*** Data Section Begins ***
-- ==== Sys2Proof/Tests/Slice0.lean ====
section
/-! SUPPORT. The model's own tests. The expected results are the spec's: the encodings of 30_encoding.md R104 and R105,
and the vectors of 95_test_vectors.md, each named by its id. After them, for every obligation with hypotheses, a witness:
concrete states and operands that meet the hypotheses, at the boundary values of each clause. -/

namespace Sys2Proof.Tests

open Sys2Proof Sys2Proof.Machine

/-! ## Well-formedness: the ill-formed terms are the `unknown` ones that hold a word of some row -/

theorem test_wellFormed_refuses_unknown_of_known_words :
    (Instr.unknown 0x0000).wellFormed = false ∧ (Instr.unknown 0x00E0).wellFormed = false ∧
    (Instr.unknown 0x1234).wellFormed = false ∧ (Instr.unknown 0x5120).wellFormed = false ∧
    (Instr.unknown 0x8AB6).wellFormed = false ∧ (Instr.unknown 0xE79E).wellFormed = false ∧
    (Instr.unknown 0xF365).wellFormed = false := by decide

theorem test_wellFormed_accepts :
    (Instr.unknown 0x5121).wellFormed = true ∧ (Instr.unknown 0x0123).wellFormed = true ∧
    (Instr.drw 15 15 15).wellFormed = true := by decide

/-! ## Decoding: every constructor by a word written out from its pattern in R104 (x = A, y = B, n = C, kk = CD) -/

theorem test_decode_family_0 :
    decodeWord 0x0000 = .zero ∧ decodeWord 0x00E0 = .cls ∧ decodeWord 0x00EE = .ret ∧
    decodeWord 0x00E1 = .unknown 0x00E1 := by decide

theorem test_decode_families_1_to_7 :
    decodeWord 0x1ABC = .jp 0xABC ∧ decodeWord 0x2ABC = .call 0xABC ∧ decodeWord 0x3ACD = .seVxKk 0xA 0xCD ∧
    decodeWord 0x4ACD = .sneVxKk 0xA 0xCD ∧ decodeWord 0x5AB0 = .seVxVy 0xA 0xB ∧
    decodeWord 0x6ACD = .ldVxKk 0xA 0xCD ∧ decodeWord 0x7ACD = .addVxKk 0xA 0xCD := by decide

theorem test_decode_family_8 :
    decodeWord 0x8AB0 = .ldVxVy 0xA 0xB ∧ decodeWord 0x8AB1 = .orVxVy 0xA 0xB ∧ decodeWord 0x8AB2 = .andVxVy 0xA 0xB ∧
    decodeWord 0x8AB3 = .xorVxVy 0xA 0xB ∧ decodeWord 0x8AB4 = .addVxVy 0xA 0xB ∧
    decodeWord 0x8AB5 = .subVxVy 0xA 0xB ∧ decodeWord 0x8AB6 = .shr 0xA 0xB ∧ decodeWord 0x8AB7 = .subnVxVy 0xA 0xB ∧
    decodeWord 0x8ABE = .shl 0xA 0xB := by decide

theorem test_decode_families_9_to_E :
    decodeWord 0x9AB0 = .sneVxVy 0xA 0xB ∧ decodeWord 0xAABC = .ldINnn 0xABC ∧ decodeWord 0xBABC = .jpV0Nnn 0xABC ∧
    decodeWord 0xCACD = .rnd 0xA 0xCD ∧ decodeWord 0xDABC = .drw 0xA 0xB 0xC ∧ decodeWord 0xEA9E = .skp 0xA ∧
    decodeWord 0xEAA1 = .sknp 0xA := by decide

theorem test_decode_family_F :
    decodeWord 0xFA07 = .ldVxDt 0xA ∧ decodeWord 0xFA0A = .ldVxK 0xA ∧ decodeWord 0xFA15 = .ldDtVx 0xA ∧
    decodeWord 0xFA18 = .ldStVx 0xA ∧ decodeWord 0xFA1E = .addIVx 0xA ∧ decodeWord 0xFA29 = .ldFVx 0xA ∧
    decodeWord 0xFA33 = .ldBVx 0xA ∧ decodeWord 0xFA55 = .ldMemVx 0xA ∧ decodeWord 0xFA65 = .ldVxMem 0xA := by decide

/-- R105, one word of each line of its table. -/
theorem test_decode_unknown :
    decodeWord 0x0123 = .unknown 0x0123 ∧ decodeWord 0x5121 = .unknown 0x5121 ∧ decodeWord 0x8128 = .unknown 0x8128 ∧
    decodeWord 0x812F = .unknown 0x812F ∧ decodeWord 0x9121 = .unknown 0x9121 ∧ decodeWord 0xE0FF = .unknown 0xE0FF ∧
    decodeWord 0xF066 = .unknown 0xF066 := by decide

/-- The high byte comes first (20_memory.md R74); one byte is no instruction (R100). -/
theorem test_decode_bytes :
    decode [0x2A, 0xBC, 0x77] = .ok (.call 0xABC, [0x77]) ∧ decode [0x2A] = .error (.oneByteOnly 0x2A) ∧
    decode [] = .error .noBytes ∧ decodeTableWord 16 0xDABC = some (.drw 0xA 0xB 0xC) := ⟨rfl, rfl, rfl, by decide⟩

theorem test_encode :
    encode (.drw 0xA 0xB 0xC) = 0xDABC ∧ encode (.shl 0xA 0xB) = 0x8ABE ∧ encode (.jpV0Nnn 0xABC) = 0xBABC ∧
    encode (.ldMemVx 0xA) = 0xFA55 ∧ encodeBytes (.seVxKk 0xA 0xCD) = [0x3A, 0xCD] := by decide

/-! ## One step of one word -/

/-- The next state, or the state itself on any other outcome. -/
def nextOr (r : Result) (s : State) : State :=
  match r with
  | .next t => t
  | .fault _ => s
  | .refused _ => s

/-- The state after one step of `op`, placed at PC of `s`. -/
def ran (op : Word) (s : State) : State := nextOr (step (s.placeWord op)) s

/-- The state after one event. -/
def after (e : Event) (s : State) : State := nextOr (step { s with schedule := [e] }) s

/-- The reset state with one, two or three registers set. -/
abbrev r0 : State := State.reset
def with1 (x : Reg) (a : Byte) : State := r0.setV x a
def with2 (x : Reg) (a : Byte) (y : Reg) (b : Byte) : State := (r0.setV x a).setV y b
def with3 (x : Reg) (a : Byte) (y : Reg) (b : Byte) (z : Reg) (c : Byte) : State := ((r0.setV x a).setV y b).setV z c

/-- T-CTL-19, T-CTL-20. -/
theorem test_zero :
    ran 0x0000 r0 = { r0.placeWord 0x0000 with pc := 0x202 } ∧
    ran 0x0000 { r0 with zeroWordPolicy := .hold } = { r0.placeWord 0x0000 with zeroWordPolicy := .hold } := by decide

/-- T-CTL-06, T-CTL-31. -/
theorem test_ret :
    ran 0x00EE { r0 with stack := [0x206, 0x30A] } = { r0.placeWord 0x00EE with pc := 0x30A, stack := [0x206] } ∧
    ran 0x00EE { r0 with pc := 0x202, stack := [0x202] } = { (ran 0x00EE r0) with
      mem := [(0x203, 0xEE)], pc := 0x202, mode := .running } := by decide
*** Data Section Ends ***
— Activity —
An exact copy of every record is what the answer must contain.

— Task answer —
-- ==== Sys2Proof/Tests/Slice0.lean ====
section
/-! SUPPORT. The model's own tests. The expected results are the spec's: the encodings of 30_encoding.md R104 and R105,
and the vectors of 95_test_vectors.md, each named by its id. After them, for every obligation with hypotheses, a witness:
concrete states and operands that meet the hypotheses, at the boundary values of each clause. -/

namespace Sys2Proof.Tests

open Sys2Proof Sys2Proof.Machine

/-! ## Well-formedness: the ill-formed terms are the `unknown` ones that hold a word of some row -/

theorem test_wellFormed_refuses_unknown_of_known_words :
    (Instr.unknown 0x0000).wellFormed = false ∧ (Instr.unknown 0x00E0).wellFormed = false ∧
    (Instr.unknown 0x1234).wellFormed = false ∧ (Instr.unknown 0x5120).wellFormed = false ∧
    (Instr.unknown 0x8AB6).wellFormed = false ∧ (Instr.unknown 0xE79E).wellFormed = false ∧
    (Instr.unknown 0xF365).wellFormed = false := by decide

theorem test_wellFormed_accepts :
    (Instr.unknown 0x5121).wellFormed = true ∧ (Instr.unknown 0x0123).wellFormed = true ∧
    (Instr.drw 15 15 15).wellFormed = true := by decide

/-! ## Decoding: every constructor by a word written out from its pattern in R104 (x = A, y = B, n = C, kk = CD) -/

theorem test_decode_family_0 :
    decodeWord 0x0000 = .zero ∧ decodeWord 0x00E0 = .cls ∧ decodeWord 0x00EE = .ret ∧
    decodeWord 0x00E1 = .unknown 0x00E1 := by decide

theorem test_decode_families_1_to_7 :
    decodeWord 0x1ABC = .jp 0xABC ∧ decodeWord 0x2ABC = .call 0xABC ∧ decodeWord 0x3ACD = .seVxKk 0xA 0xCD ∧
    decodeWord 0x4ACD = .sneVxKk 0xA 0xCD ∧ decodeWord 0x5AB0 = .seVxVy 0xA 0xB ∧
    decodeWord 0x6ACD = .ldVxKk 0xA 0xCD ∧ decodeWord 0x7ACD = .addVxKk 0xA 0xCD := by decide

theorem test_decode_family_8 :
    decodeWord 0x8AB0 = .ldVxVy 0xA 0xB ∧ decodeWord 0x8AB1 = .orVxVy 0xA 0xB ∧ decodeWord 0x8AB2 = .andVxVy 0xA 0xB ∧
    decodeWord 0x8AB3 = .xorVxVy 0xA 0xB ∧ decodeWord 0x8AB4 = .addVxVy 0xA 0xB ∧
    decodeWord 0x8AB5 = .subVxVy 0xA 0xB ∧ decodeWord 0x8AB6 = .shr 0xA 0xB ∧ decodeWord 0x8AB7 = .subnVxVy 0xA 0xB ∧
    decodeWord 0x8ABE = .shl 0xA 0xB := by decide

theorem test_decode_families_9_to_E :
    decodeWord 0x9AB0 = .sneVxVy 0xA 0xB ∧ decodeWord 0xAABC = .ldINnn 0xABC ∧ decodeWord 0xBABC = .jpV0Nnn 0xABC ∧
    decodeWord 0xCACD = .rnd 0xA 0xCD ∧ decodeWord 0xDABC = .drw 0xA 0xB 0xC ∧ decodeWord 0xEA9E = .skp 0xA ∧
    decodeWord 0xEAA1 = .sknp 0xA := by decide

theorem test_decode_family_F :
    decodeWord 0xFA07 = .ldVxDt 0xA ∧ decodeWord 0xFA0A = .ldVxK 0xA ∧ decodeWord 0xFA15 = .ldDtVx 0xA ∧
    decodeWord 0xFA18 = .ldStVx 0xA ∧ decodeWord 0xFA1E = .addIVx 0xA ∧ decodeWord 0xFA29 = .ldFVx 0xA ∧
    decodeWord 0xFA33 = .ldBVx 0xA ∧ decodeWord 0xFA55 = .ldMemVx 0xA ∧ decodeWord 0xFA65 = .ldVxMem 0xA := by decide

/-- R105, one word of each line of its table. -/
theorem test_decode_unknown :
    decodeWord 0x0123 = .unknown 0x0123 ∧ decodeWord 0x5121 = .unknown 0x5121 ∧ decodeWord 0x8128 = .unknown 0x8128 ∧
    decodeWord 0x812F = .unknown 0x812F ∧ decodeWord 0x9121 = .unknown 0x9121 ∧ decodeWord 0xE0FF = .unknown 0xE0FF ∧
    decodeWord 0xF066 = .unknown 0xF066 := by decide

/-- The high byte comes first (20_memory.md R74); one byte is no instruction (R100). -/
theorem test_decode_bytes :
    decode [0x2A, 0xBC, 0x77] = .ok (.call 0xABC, [0x77]) ∧ decode [0x2A] = .error (.oneByteOnly 0x2A) ∧
    decode [] = .error .noBytes ∧ decodeTableWord 16 0xDABC = some (.drw 0xA 0xB 0xC) := ⟨rfl, rfl, rfl, by decide⟩

theorem test_encode :
    encode (.drw 0xA 0xB 0xC) = 0xDABC ∧ encode (.shl 0xA 0xB) = 0x8ABE ∧ encode (.jpV0Nnn 0xABC) = 0xBABC ∧
    encode (.ldMemVx 0xA) = 0xFA55 ∧ encodeBytes (.seVxKk 0xA 0xCD) = [0x3A, 0xCD] := by decide

/-! ## One step of one word -/

/-- The next state, or the state itself on any other outcome. -/
def nextOr (r : Result) (s : State) : State :=
  match r with
  | .next t => t
  | .fault _ => s
  | .refused _ => s

/-- The state after one step of `op`, placed at PC of `s`. -/
def ran (op : Word) (s : State) : State := nextOr (step (s.placeWord op)) s

/-- The state after one event. -/
def after (e : Event) (s : State) : State := nextOr (step { s with schedule := [e] }) s

/-- The reset state with one, two or three registers set. -/
abbrev r0 : State := State.reset
def with1 (x : Reg) (a : Byte) : State := r0.setV x a
def with2 (x : Reg) (a : Byte) (y : Reg) (b : Byte) : State := (r0.setV x a).setV y b
def with3 (x : Reg) (a : Byte) (y : Reg) (b : Byte) (z : Reg) (c : Byte) : State := ((r0.setV x a).setV y b).setV z c

/-- T-CTL-19, T-CTL-20. -/
theorem test_zero :
    ran 0x0000 r0 = { r0.placeWord 0x0000 with pc := 0x202 } ∧
    ran 0x0000 { r0 with zeroWordPolicy := .hold } = { r0.placeWord 0x0000 with zeroWordPolicy := .hold } := by decide

/-- T-CTL-06, T-CTL-31. -/
theorem test_ret :
    ran 0x00EE { r0 with stack := [0x206, 0x30A] } = { r0.placeWord 0x00EE with pc := 0x30A, stack := [0x206] } ∧
    ran 0x00EE { r0 with pc := 0x202, stack := [0x202] } = { (ran 0x00EE r0) with
      mem := [(0x203, 0xEE)], pc := 0x202, mode := .running } := by decide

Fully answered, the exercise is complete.